START Input for this task
-- ==== Sys2Proof/WellFormed.lean ====
section
/-! DEFINITION. Which instructions are well formed: the values the spec defines for each field (item 1 of R70, cause
0x01) and the operand codes each position allows (item 2 of R70, cause 0x02). -/

namespace Sys2Proof

/-- Why a word is not a legal instruction: items 1 and 2 of R70. -/
inductive Illegal where
  | instruction
  | operand
  deriving DecidableEq, Repr

/-- The code is even. -/
def even (c : BitVec 8) : Bool := c.toNat % 2 = 0

/-- The code names a general register (R26). -/
def isReg (c : BitVec 8) : Bool := c.toNat < 0x80

/-- A code that R26 gives a meaning as a source. -/
def wordSrc (c : BitVec 8) : Bool := c.toNat < 0xD8 || (0xE0 ≤ c.toNat && c.toNat ≤ 0xF0)

/-- A word destination (R79). -/
def wordDst (c : BitVec 8) : Bool := isReg c || c = 0xF0

/-- A pair source (R79). -/
def pairSrc (c : BitVec 8) : Bool :=
  (c.toNat < 0xC0 && even c) || c = 0xD6 || (0xE0 ≤ c.toNat && c.toNat ≤ 0xF0)

/-- A pair of registers or nothing: a pair destination (R79), and the address of `tret` (R120, R165). -/
def pairDst (c : BitVec 8) : Bool := (isReg c && even c) || c = 0xF0

/-- The type codes whose operands are 64 bits wide (R65, R79). -/
def wide (ty : BitVec 4) : Bool := ty = 2 || ty = 3 || ty = 15

/-- A typed source: 64 bits wide when the type is, with the pair rules of R18 and R22; a read-only value may stand in a
64-bit position (R27). -/
def typedSrc (ty : BitVec 4) (c : BitVec 8) : Bool :=
  wordSrc c && (!wide ty || 0xC0 ≤ c.toNat || even c)

/-- A typed destination (R79). -/
def typedDst (ty : BitVec 4) (c : BitVec 8) : Bool := if wide ty then pairDst c else wordDst c

/-- A predicate position (R79). -/
def predCode (c : BitVec 8) : Bool := c.toNat < 8

/-- An unused position (R61, R79). -/
def unused (c : BitVec 8) : Bool := c = 0xF0

/-- An address position (R120, R166). -/
def addrCode (c : BitVec 8) : Bool := isReg c && even c

/-- A range of `n` registers that lies within v0 to v127 and starts at a multiple of `align` (R18, R166). -/
def rangeCode (c : BitVec 8) (n align : Nat) : Bool := c.toNat + n ≤ 0x80 && c.toNat % align = 0

/-- Only the bits of `m` are set. -/
def onlyBits (v m : BitVec 7) : Bool := v &&& ~~~m = 0

/-- Only the bits of `m` are set in a function field. -/
def onlyFn (v m : BitVec 11) : Bool := v &&& ~~~m = 0

/-- The bit types b32 and b64 (R65). -/
def isBits (ty : BitVec 4) : Bool := ty = 14 || ty = 15

/-- binary16 and bfloat16 (R65). -/
def isHalf (ty : BitVec 4) : Bool := ty = 9 || ty = 10

/-- The narrow floating formats, TY 9 to 13 (R65). -/
def isNarrow (ty : BitVec 4) : Bool := 9 ≤ ty.toNat && ty.toNat ≤ 13

/-- The greatest SEL of fpk (R106). -/
def packSelMax (ty : BitVec 4) : Nat := if isHalf ty then 0 else if ty = 13 then 3 else 1

/-- The greatest SEL of fupk (R107). -/
def unpackSelMax (ty : BitVec 4) : Nat := if isHalf ty then 1 else if ty = 13 then 7 else 3

/-- The index form of format M (R62). -/
def MF.indexed (o : MF) : Bool := !o.b.getLsbD 7

/-- The field ATTR of format M (R62). -/
def MF.attr (o : MF) : BitVec 7 := if o.indexed then o.off.extractLsb' 0 7 else o.b.extractLsb' 0 7

/-- WID of ATTR (R62). -/
def MF.wid (o : MF) : BitVec 3 := o.attr.extractLsb' 4 3

/-- ORD of ATTR (R62). -/
def MF.ord (o : MF) : BitVec 2 := o.attr.extractLsb' 2 2

/-- What every word of format M must hold: the zero bits of ATTR and of the index form (R62), and a CP of 0 to 3 (R63). -/
def memOk (o : MF) : Bool :=
  o.attr.extractLsb' 0 2 = 0 && (!o.indexed || o.off.extractLsb' 7 9 = 0) && o.cp.toNat ≤ 3

/-- The data position of a load or store: any register or none for a width up to 32 bits, an even register for b64, a
multiple of 4 for b128 (R62). -/
def memT (o : MF) : Bool :=
  if o.wid = 4 then isReg o.t && even o.t
  else if o.wid = 5 then rangeCode o.t 4 4
  else wordDst o.t

/-- AOP of an atomic's function field (R135). -/
def fnAop (fn : BitVec 11) : Nat := (fn.extractLsb' 7 4).toNat

/-- ATY of an atomic's function field (R135). -/
def fnAty (fn : BitVec 11) : Nat := (fn.extractLsb' 4 3).toNat

/-- ORD of an atomic's function field (R135, R138). -/
def fnOrd (fn : BitVec 11) : Nat := (fn.extractLsb' 2 2).toNat

/-- The atomic types of 64 bits (R135). -/
def atomWide (fn : BitVec 11) : Bool := fnAty fn = 2 || fnAty fn = 3

/-- The legal combinations of an atom's function field (R135). -/
def atomFnOk (fn : BitVec 11) : Bool :=
  fn.extractLsb' 0 2 = 0 && (fnAop fn ≤ 2 && fnAty fn ≤ 6 || 3 ≤ fnAop fn && fnAop fn ≤ 5 && fnAty fn ≤ 3 ||
    fnAop fn = 6 && fnAty fn ≤ 4)

/-- The legal combinations of a red's function field (R135): no exch, and ORD plain or release. -/
def redFnOk (fn : BitVec 11) : Bool :=
  fn.extractLsb' 0 2 = 0 && (fnAop fn ≤ 2 && fnAty fn ≤ 6 || 3 ≤ fnAop fn && fnAop fn ≤ 5 && fnAty fn ≤ 3) &&
    (fnOrd fn = 0 || fnOrd fn = 2)

/-- The legal combinations of a cas's function field (R135). -/
def casFnOk (fn : BitVec 11) : Bool := fn.extractLsb' 0 2 = 0 && fnAop fn = 0 && fnAty fn ≤ 3

/-- The entry source of a queue instruction: a pair or a register range whose form is checked against the ring at issue
(R148). -/
def entrySrc (c : BitVec 8) : Bool := isReg c || pairSrc c

/-- The entry destination of a queue instruction (R148). -/
def entryDst (c : BitVec 8) : Bool := isReg c || c = 0xF0

/-- The number of registers of a surface transfer, NCH + 1 (R170). -/
def nch (fn : BitVec 11) : Nat := (fn.extractLsb' 0 2).toNat + 1

/-- The number of registers of a texture sample (R176). -/
def texNch (fn : BitVec 11) : Nat := (fn.extractLsb' 5 2).toNat + 1

/-- The start rule of a range with no other rule: even for two registers (R166, R170). -/
def evenIfTwo (n : Nat) : Nat := if n = 2 then 2 else 1

/-- The start rule of a texture destination (R176). -/
def texAlign (n : Nat) : Nat := if n = 1 then 1 else if n = 2 then 2 else 4

/-- The number of outputs of neval (R189). -/
def nout (fn : BitVec 11) : Nat := (fn.extractLsb' 5 4).toNat + 1

/-- The number of inputs of neval (R189). -/
def nin (fn : BitVec 11) : Nat := (fn.extractLsb' 0 5).toNat + 1

/-- The class a word's opcode belongs to (R55, R74); a terminator stands in a clause of any class. -/
inductive OpClass where
  | alu | mem | sfc | net | ray | sync | agrp | terminator
  deriving DecidableEq, Repr

/-- How a register result is timed (R74): written after a fixed number of cycles, variable (leased), blocking, or
no register result. -/
inductive Timing where
  | fixed (cycles : Nat)
  | variable
  | blocking
  | none
  deriving DecidableEq, Repr
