/-- `inkfree` (R143): its request closes the region to appends; it waits until the region reopens. A region that is freed at once ends
the waits of `ldw` (R132). -/
def execInkfree (h : Head) (o : XF) (s : State) : Host.Outcome State Fault Refusal :=
  issue (.inkfree h o) h s fun s c th =>
    let va := th.pair o.a.toNat
    if th.helper then s.setThread (th.advance c h s.now)
    else s.findRegion c th h va fun s r _ =>
      if s.requestHeld th.id r.region then s.setThread (th.wait c h s.now (.freeing r.region false va))
      else ((s.freeAtHome r).setThread (th.wait c h s.now (.freeing r.region true va))).wake

/-! ## At the region's home -/

/-- One request of a stroke at the home (R140): its op with an offset, a refusal, or a fault; `full` holds the regions that
already refused a lane of this stroke. -/
def State.appendOne (acc : State × List Nat) (o : Op) : State × List Nat :=
  let (s, full) := acc
  match o.stage with
  | .appendRequest va ws =>
    match s.inkAt o.ctx va.toNat with
    | none => (s.setOp { o with stage := .failed 0x0D 0 none true }, full)
    | some r =>
      if r.rstate = 2 then (s.setOp { o with stage := .failed 0x0D 0 none true }, full)
      else if r.rstate = 1 || r.closing ≠ 0 then (s.setOp { o with stage := .failed 0x0B 0 none true }, full)
      else if full.contains r.region || decide (r.limit < r.tail + 4 * ws.length) then
        (s.setOp { o with stage := .ready (o.dst.map fun d => (d, 0xFFFFFFFF)) false }, r.region :: full)
      else
        ((s.setOp { o with stage := .appendData r.region r.tail ws }).setInk
          { r with tail := r.tail + 4 * ws.length, reservations := r.reservations ++ [⟨o.id, r.tail, 4 * ws.length⟩] }, full)
  | _ => acc

/-- APPEND_REQUEST_AT_HOME: the requests of one stroke's issue, in lane order (R140). -/
def execAppendRequestAtHome (stamp : Nat) (s : State) : Host.Outcome State Fault Refusal :=
  .next ((s.ops.filter (·.stroke = stamp)).foldl State.appendOne (s, [])).1

/-- The reservation of an operation is performed, with its bytes (R361). -/
def State.endReservation (s : State) (o : Op) (region : Nat) : State :=
  match s.ink? o.ctx region with
  | some r => s.settleInk { r with reservations := r.reservations.filter (·.op ≠ o.id) }
  | none => s

/-- The byte at an offset of a region was declared lost while its page had no frame (R362). -/
def InkRegion.lostByte (r : InkRegion) (off : Nat) : Bool := r.lost.any fun p => p.1 ≤ off && off < p.1 + p.2

/-- The bytes of a reservation that are not lost, page by page: the first one whose page has no valid leaf, if any. -/
def State.firstUnmapped (s : State) (r : InkRegion) (off n : Nat) : Option (Nat × WalkFail) :=
  ((List.range n).filter fun i => i = 0 || (r.base + off + i) % 65536 = 0).findSome? fun i =>
    if r.lostByte (off + i) then none
    else match s.translate r.ctx (r.base + off + i) with
    | .ok _ => none
    | .error f => some (r.base + off + i, f)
END Input for this task
■ **Try it**
Each line in the data that holds the string "result" must be returned.

■ **Solution to this problem**
/-- How a register result is timed (R74): written after a fixed number of cycles, variable (leased), blocking, or
no register result. -/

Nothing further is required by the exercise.